YOUR TASK: Review the material and extract every line in which the word "match" occurs.

___ DATASET RECORDS

/-! When the bridge fails (R151-R153). -/

/-- A line's entry once the bridge is down, and whether the line is poisoned (R152, R153): no remote copy, no remote request. -/
def DirLine.cut (l : DirLine) : DirLine × Bool :=
  let isLocal := fun (r : HomeReq) => match r with
    | .remote _ _ => false
    | _ => true
  let kept := l.waiting.filter isLocal
  let first := match l.serving with
    | some r => if isLocal r then [r] else []
    | none => []
  let l1 : DirLine := { l with home := .di, rem := .i, remCopy := none, remWrites := [], serving := none, waiting := first ++ kept }
  match l.home with
  | .de | .hwInv | .hwFs | .hwFi => (l1, true)
  | _ => (l1, false)

/-- One line when the bridge goes down: converted, then the requests that waited are served in DI; writes from the other die are discarded and end their contexts (R152, R153). -/
def State.cutLine (s : State) (n : Nat) : State :=
  let l := s.line n
  let c := l.cut
  let s1 := s.setLine n c.1
  let s2 := if c.2 then ((({ s1 with poison := (s1.poison.put (2 * n) (n * 128)).put (2 * n + 1) (n * 128 + 64) } : State).fillHome n false).writeMel (lineHome n) { pa := n * 128, status := 5 }) else s1
  let s3 := s2.drain n c.1.waiting.length
  l.remWrites.foldl (fun (s : State) x => s.terminate x.1 6) s3

/-- Copies of the other die's lines in the L1s and instruction buffers are dropped (R153). -/
def Core.cutLines (k : Core) (die : Nat) : Core :=
  { k with l1 := k.l1.filter fun e => lineHome e.1 == die, ibuf := k.ibuf.filter fun e => lineHome e.1 == die }

/-- The bridge goes down because of one module: both dies log it and raise it, every module stops, the lines are converted, atomics on their way complete poisoned (R151-R155). -/
def State.bridgeFails (s : State) (module : Nat) : State :=
  if s.bridgeDown then s
  else
    let quiet := mapVals s.links fun (_ : Nat) (l : BLink) => { l with fly := [], owes := false, nak := false }
    let trim := mapVals s.cores fun (c : Nat) (k : Core) => k.cutLines (dieOf c)
    let s1 := { s with bridgeDown := true, wire := [], links := quiet, cores := trim }
    let rec1 : MemErr := { status := 7, uclass := 7, uindex := module }
    let s2 := ((s1.writeMel 0 rec1).writeMel 1 rec1).interrupt (.bridge module)
    let s3 := if s.frzCtl.onbridge then s2.raiseFreeze else s2
    let s4 := s.lines.foldl (fun (s : State) e => s.cutLine e.1) s3
    (s4.peerReqs.filter fun r => r.pkg == otherDie).foldl (fun (s : State) r => s.atmAnswered r 0 true) s4

/-! Receiving (R144). -/

/-- FACK frees the flits it acknowledges (R144). -/
def BLink.acked (l : BLink) (fack clock : Nat) : BLink :=
  if l.unacked.any fun x => x.1 == fack then
    { l with unacked := (l.unacked.dropWhile fun x => x.1 != fack).drop 1, advanced := clock, timeouts := 0 }
  else l

/-- All unacknowledged flits are sent again in their order (R144). -/
def BLink.replay (l : BLink) : BLink := { l with fly := l.unacked.map Prod.fst }

/-- What a clean flit says about the other direction: FACK, NAK and the hold bits (R144, R145). -/
def BLink.heard (l : BLink) (h : FlitHead) (clock : Nat) : BLink :=
  let l1 := { l.acked h.fack clock with held := h.held }
  if h.nak then l1.replay else l1

/-- The flit leaves the wire. -/
def BLink.sent (l : BLink) : BLink := { l with fly := l.fly.drop 1 }

/-- A failed or skipped flit is discarded and NAK set (R144); `lost` says that it was the one expected. -/
def State.discardFlit (s : State) (die module : Nat) (lost : Bool) : State :=
  let l := s.link die module
  let n := if lost then l.failures + 1 else l.failures
  let s1 := s.setLink die module { l with nak := true, owes := true, failures := n }
  if 8 ≤ n then s1.bridgeFails module else s1

/-- FLIT_RECEIVE (R144): a module of a die receives 256 bytes. A flit that fails its CRC is an error of the module that the replay corrects (R175; log entry 10); was it the one expected, the failure counts (R151). -/
def execFlitReceive (s : State) : Host.Outcome State Fault Refusal :=
  asEvent s fun a =>
    if s.bridgeDown || !(s.modules.contains a.id) then s
    else
      let h := flitHead a.bytes
      let there := s.link (1 - a.die) a.id
      let s1 := s.setLink (1 - a.die) a.id there.sent
      let l := s1.link a.die a.id
      match readFlit a.die l.carry a.bytes with
      | none => (s1.correctedError 7 a.id).discardFlit a.die a.id (there.fly.headD l.expect == l.expect)
      | some r =>
        if h.fseq = l.expect then
          let l1 := { l.heard h s.clock with expect := (l.expect + 1) % 4096, failures := 0, carry := r.2, owes := l.owes || !r.1.isEmpty || !r.2.isEmpty }
          let turns := r.1.map fun m => Turn.ev m.1 { msg := m.2 }
          let s2 := s1.setLink a.die a.id l1
          { s2 with agenda := turns ++ s2.agenda }
        else if (l.expect + 4096 - h.fseq) % 4096 ≤ 128 then s1.setLink a.die a.id { l.acked h.fack s.clock with owes := true }
        else s1.discardFlit a.die a.id false

/-- Has FACK not advanced for 4,096 cycles (R144)? -/
def State.replayDue (s : State) (die module : Nat) : Bool :=
  let l := s.link die module
  !s.bridgeDown && !l.unacked.isEmpty && decide (l.advanced + 4096 ≤ s.clock)

/-- FLIT_REPLAY_TIMEOUT (R144): the unacknowledged flits are sent again; the eighth time for one flit the module is down (R151). -/
def execFlitReplayTimeout (s : State) : Host.Outcome State Fault Refusal :=
  asEvent s fun a =>
    if !s.replayDue a.die a.id then s
    else
      let l := s.link a.die a.id
      if 8 ≤ l.timeouts + 1 then s.bridgeFails a.id
      else s.setLink a.die a.id { l.replay with advanced := s.clock, timeouts := l.timeouts + 1 }

end Sys2Proof.Machine
end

______

ANSWER TO THIS TASK:
  let isLocal := fun (r : HomeReq) => match r with
  let first := match l.serving with
  match l.home with
      match readFlit a.die l.carry a.bytes with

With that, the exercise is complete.